Кто-то сказал: города как люди. Да. Один растет, подымается и обгоняет на тысячу лет старшего брата своего, а другой приходит в упадок, превращается в захудалое местечко, как Заславль или Туров. А реки? Боян пел в «Слове»: «Немизь кровави брезъ не бологомъ бяхуть посъяни, посъяни, костьми рускихъ сыновъ».
Не верится как-то, что она была известна в те давние времена, Немига, от которой теперь ничего не осталось. А Свислочь? Какой же тогда была Свислочь? Неужто и реки как люди: одни мелеют, затягиваются илом и песком, а другие становятся глубже, прорезают новые русла?
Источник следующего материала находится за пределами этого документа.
-- ==== Sys2Proof/Machine/Convert.lean ====
section
/-! DEFINITION. Packed elements, integer element arithmetic, conversions, block floating point and the matrix sum (R58, R64 to R70, R73, R96, R143 to R148). -/

namespace Sys2Proof.Machine

/-- The element width of a type code 0 to 10 (R56, R58). -/
def elemWidth (t : Nat) : Nat :=
  if t == 0 || t == 7 || t == 10 then 32 else if t == 1 || t == 2 || t == 6 || t == 9 then 16 else 8

/-- Types 5 to 7 are signed, 8 to 10 unsigned (R58). -/
def signedTy (t : Nat) : Bool := t == 5 || t == 6 || t == 7

/-- Element `e` of width `w` of a lane value (R58). -/
def elem (w : Nat) (v : W32) (e : Nat) : Nat := v.toNat / 2 ^ (w * e) % 2 ^ w

/-- A lane value built element by element, with the flags of all of them (R58, R63). -/
def packElems (w : Nat) (f : Nat → Nat × Flags) : W32 × Flags :=
  (List.range (32 / w)).foldl (fun acc e =>
    let r := f e
    (acc.1 ||| BitVec.ofNat 32 (r.1 % 2 ^ w * 2 ^ (w * e)), acc.2 ||| r.2)) (0#32, 0)

def packPlain (w : Nat) (f : Nat → Nat) : W32 := (packElems w fun e => (f e, 0)).1

/-- sext(x, n) (R95). -/
def sextN (n x : Nat) : Int := if x / 2 ^ (n - 1) % 2 == 1 then (x % 2 ^ n : Nat) - (2 ^ n : Int) else (x % 2 ^ n : Nat)

/-- wrap(v, n) (R95). -/
def wrapN (n : Nat) (v : Int) : Nat := (v % (2 ^ n : Int)).toNat

/-- The integer value of an element, as its type says. -/
def intVal (t x : Nat) : Int := if signedTy t then sextN (elemWidth t) x else (x : Int)

def intMin (t : Nat) : Int := if signedTy t then -(2 ^ (elemWidth t - 1) : Int) else 0
def intMax (t : Nat) : Int := if signedTy t then 2 ^ (elemWidth t - 1) - 1 else 2 ^ elemWidth t - 1
def clampTy (t : Nat) (v : Int) : Int := max (intMin t) (min (intMax t) v)

/-- An exact element result wrapped or clamped (R96, R143). -/
def fitTy (t : Nat) (sat : Bool) (v : Int) : Nat := wrapN (elemWidth t) (if sat then clampTy t v else v)

/-- The operation of R143 on elements. -/
def intOp2 (t : Nat) (sat : Bool) (f : Int → Int → Int) (a b : W32) : W32 :=
  let w := elemWidth t
  packPlain w fun e => fitTy t sat (f (intVal t (elem w a e)) (intVal t (elem w b e)))

def intOp3 (t : Nat) (sat : Bool) (f : Int → Int → Int → Int) (a b c : W32) : W32 :=
  let w := elemWidth t
  packPlain w fun e => fitTy t sat (f (intVal t (elem w a e)) (intVal t (elem w b e)) (intVal t (elem w c e)))

def intOp1 (t : Nat) (sat : Bool) (f : Int → Int) (a : W32) : W32 :=
  let w := elemWidth t
  packPlain w fun e => fitTy t sat (f (intVal t (elem w a e)))

/-- The shifts of R146 on elements. -/
def shlW (t : Nat) (a b : W32) : W32 :=
  let w := elemWidth t
  packPlain w fun e => let c := elem w b e; if c < w then elem w a e * 2 ^ c else 0
def shrW (t : Nat) (a b : W32) : W32 :=
  let w := elemWidth t
  packPlain w fun e => let c := elem w b e; if c < w then elem w a e / 2 ^ c else 0
def sraW (t : Nat) (a b : W32) : W32 :=
  let w := elemWidth t
  packPlain w fun e =>
    let c := elem w b e
    if c < w then wrapN w (sextN w (elem w a e) / 2 ^ c)
    else if elem w a e / 2 ^ (w - 1) % 2 == 1 then 2 ^ w - 1 else 0

/-- The counts and reversal of R147. -/
def popcN (w x : Nat) : Nat := ((List.range w).filter fun i => x / 2 ^ i % 2 == 1).length
def clzN (w x : Nat) : Nat := if x == 0 then w else w - 1 - Nat.log2 x
def brevN (w x : Nat) : Nat := (List.range w).foldl (fun r i => 2 * r + x / 2 ^ i % 2) 0

/-- `BFE` (R148). -/
def bfeW (signed : Bool) (a : W32) (ov nv : W32) : W32 :=
  let o := ov.toNat % 256; let n := nv.toNat % 256
  if n == 0 || 32 ≤ o then 0#32
  else
    let len := min (o + n) 32 - o
    let f := a.toNat / 2 ^ o % 2 ^ len
    BitVec.ofNat 32 (if signed then wrapN 32 (sextN len f) else f)

/-- `BFI` (R148). -/
def bfiW (a b ov nv : W32) : W32 :=
  let o := ov.toNat % 256; let n := nv.toNat % 256
  if n == 0 || 32 ≤ o then a
  else
    let len := min (o + n) 32 - o
    let m := (2 ^ len - 1) * 2 ^ o
    (a &&& ~~~ BitVec.ofNat 32 m) ||| BitVec.ofNat 32 (b.toNat % 2 ^ len * 2 ^ o)

/-! Conversions (R68 to R70). -/

def isFltTy (t : Nat) : Bool := t ≤ 4

def cvtFF (dt rm : Nat) (sat : Bool) (st x : Nat) : Nat × Flags :=
  match fval st x with
  | .nan => (canonNaN dt, 0)
  | .inf n =>
    if dt == st then (x, 0)
    else if dt == 3 then (if sat then maxBits 3 n else 0x7F, flagOF)
    else if dt == 4 && sat then (maxBits 4 n, flagOF)
    else (infBits dt n, 0)
  | .fin n m e => if dt == st then (x, 0) else roundTo dt rm sat n m e false

def cvtFI (dt rm : Nat) (st x : Nat) : Nat × Flags :=
  match fval st x with
  | .nan => (0, flagNV)
  | .inf n => (wrapN (elemWidth dt) (if n then intMin dt else intMax dt), flagOF)
  | .fin n m e =>
    let r := fToInt rm n m e
    if r.1 < intMin dt || intMax dt < r.1 then (wrapN (elemWidth dt) (clampTy dt r.1), flagOF)
    else (wrapN (elemWidth dt) r.1, if r.2 then flagNX else 0)

def cvtIF (dt rm : Nat) (sat : Bool) (st x : Nat) : Nat × Flags := roundInt dt rm sat (intVal st x) 0 false

def cvtII (dt : Nat) (sat : Bool) (st x : Nat) : Nat :=
  let v := intVal st x
  wrapN (elemWidth dt) (if sat && elemWidth dt ≤ elemWidth st then clampTy dt v else v)

/-- One element from type `st` to type `dt` (R68). -/
def cvtElem (dt rm : Nat) (sat : Bool) (st x : Nat) : Nat × Flags :=
  if isFltTy dt then (if isFltTy st then cvtFF dt rm sat st x else cvtIF dt rm sat st x)
  else if isFltTy st then cvtFI dt rm st x else (cvtII dt sat st x, 0)

/-- The width of any type code 0 to 10. -/
def tyBits (t : Nat) : Nat := if isFltTy t then fltWidth t else elemWidth t

/-- A result that fills the lane: sign-extended for a signed destination, else zero-extended (R154). -/
def placeTy (dt x : Nat) : W32 :=
  BitVec.ofNat 32 (if signedTy dt then wrapN 32 (sextN (elemWidth dt) x) else x % 2 ^ tyBits dt)

/-! Block floating point (R64 to R67). -/

def bfpMin (w : Nat) : Int := -(2 ^ (w - 1) : Int)
def bfpMax (w : Nat) : Int := 2 ^ (w - 1) - 1

/-- round(x / 2^(E − 127 − (w − 1))) and whether it differs from the quotient (R66). -/
def bfpQuot (w rm ex : Nat) (n : Bool) (m : Nat) (e : Int) : Int × Bool := fToInt rm n m (e - ((ex : Int) - 127 - (w - 1)))

def bfpFits (w rm ex : Nat) : FVal → Bool
  | .fin n m e => let q := (bfpQuot w rm ex n m e).1; bfpMin w ≤ q && q ≤ bfpMax w
  | _ => true

/-- The block exponent of `BFPQ` (R66). -/
def bfpExp (w rm : Nat) (xs : List FVal) : Nat :=
  if xs.any FVal.isNaN then 255
  else if xs.any (fun x => match x with | .fin _ m _ => m != 0 | _ => false) then
    ((List.range 255).find? fun ex => xs.all (bfpFits w rm ex)).getD 254
  else if xs.any (fun x => match x with | .inf _ => true | _ => false) then 254 else 0

/-- A mantissa of `BFPQ` and its flags, under the block exponent `ex` (R66). -/
def bfpMant (w rm ex : Nat) (x : FVal) : Int × Flags :=
  if ex == 255 then (0, 0)
  else match x with
    | .nan => (0, 0)
    | .inf n => (if n then bfpMin w else bfpMax w, flagOF)
    | .fin n m e =>
      let q := bfpQuot w rm ex n m e
      let nx : Flags := if q.2 then flagNX else 0
      let uf : Flags := if m != 0 && q.1 == 0 then flagUF else 0
      if q.1 < bfpMin w || bfpMax w < q.1 then (if n then bfpMin w else bfpMax w, flagOF ||| nx ||| uf)
      else (q.1, nx ||| uf)

/-- The value of one `BFPD` element (R67). -/
def bfpDeq (dt rm : Nat) (sat : Bool) (w ex : Nat) (m : Int) : Nat × Flags :=
  if ex == 255 then (canonNaN dt, 0) else roundInt dt rm sat m ((ex : Int) - 127 - (w - 1)) false

/-- Mantissa `i` of block `b` of a mantissa plane held as a number: bit n = (32b + i) × w + k (R65). -/
def bfpAt (w : Nat) (plane : Nat) (b i : Nat) : Int := sextN w (plane / 2 ^ ((32 * b + i) * w) % 2 ^ w)

/-! The matrix sum (R73). -/

structure KBlock where
  ea : Nat         -- block exponent of the activation row
  ew : Nat         -- block exponent of the weight column
  p  : Int         -- exact integer dot product
deriving DecidableEq, Repr

def KBlock.scale (wa ww : Nat) (k : KBlock) : Int :=
  ((k.ea : Int) - 127 - (wa - 1)) + ((k.ew : Int) - 127 - (ww - 1))

def dotInt : List Int → List Int → Int
  | a :: as, b :: bs => a * b + dotInt as bs
  | _, _ => 0

/-- One pass of `MMA` on the f32 accumulator of one lane and column (R73), with the flags of R74. -/
def mmaPass (wa ww : Nat) (acc : Nat) (ks : List KBlock) : Nat × Flags :=
  if ks.any fun k => k.ea == 255 || k.ew == 255 then (canonNaN 0, 0)
  else
    let live := ks.filter fun k => k.p != 0
    match live with
    | [] => (acc, 0)
    | k0 :: r =>
      let top := r.foldl (fun s k => max s (k.scale wa ww)) (k0.scale wa ww)
      let q (k : KBlock) : Int :=
        let sh := k.scale wa ww - top + 27
        if 0 ≤ sh then k.p * 2 ^ sh.toNat else k.p / 2 ^ (-sh).toNat
      let v := live.foldl (fun s k => s + q k) 0
      if v == 0 then (acc, 0)
      else match fval 0 acc with
        | .nan => (canonNaN 0, 0)
        | .inf _ => (acc, 0)
        | .fin n m e =>
          let s := exactAdd n m e (v < 0) v.natAbs (top - 27)
          roundInt 0 0 false s.1 s.2 false

end Sys2Proof.Machine
end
Падает снег. Тает на ладонях, на щеках, розовых и бледных. И на черной воде, от которой подымается нездоровый пар. Будто снежинки горячие. Нет, наоборот, — это вода теплая, большой город выплескивает в речку горячие отходы своей кипучей жизнедеятельности. Да, деятельность кипучая, и город большой. Но не оправдывай тех безответственных людей, которые это делают и которых ты несколько месяцев назад, работая в рейдовой группе партийно-государственного контроля, клеймил позором. Они хищники, живущие сегодняшним днем и своими эгоистическими нуждами, хотя и прикрываются высокими словами. Отцы, которые не думают о детях. Обо всех детях — будущем общества, родины и человечества.
Снежинки падают в огонь. Голубой язык пламени взлетает у заснеженного монумента, колышется на ветру, ложится на решетку и, кажется, вот-вот погаснет. Нет, не гаснет. Не может погаснуть. Он вечный, этот огонь над символической могилой. Он должен быть вечным — огонь над могилой моего брата, моих товарищей… Я хотел бы, Павел, чтобы ты лежал здесь и я не раз в год, а каждый день приходил бы сюда н вот так стоял над твоей могилой. Странно, что я никогда не стоял тут один, как сейчас. Только на людях. В почетном карауле этим летом, когда праздновали двадцатилетие освобождения нашего города. Да еще когда открывали памятник. Теперь уже никто не спорит о его художественной ценности, потому что для людей, для всех тех, кто пережил войну, потерял близких, изведал страдания, он стал Великим и Святым Символом. Монумент Славы и Мира. Но я и до сих пор не могу примириться с тем, что памятник построили здесь, в яме, а не на самом высоком месте, где он был бы виден и из Масюковщины и из Уручья, из Тростенца — с братских могил.
Людской поток плывет по тротуарам и в снежной мгле кажется далеким. А тут — точно остров. Тут почти тихо. Как в лесу. Пожалуй, можно было бы услышать шорох снежинок, если б не гудел огонь. Но пускай гудит огонь! Это как шум бора. Далекий шум.
«Отпусти меня, Иван, в отряд Каткова».
«Почему? Паша! Что случилось?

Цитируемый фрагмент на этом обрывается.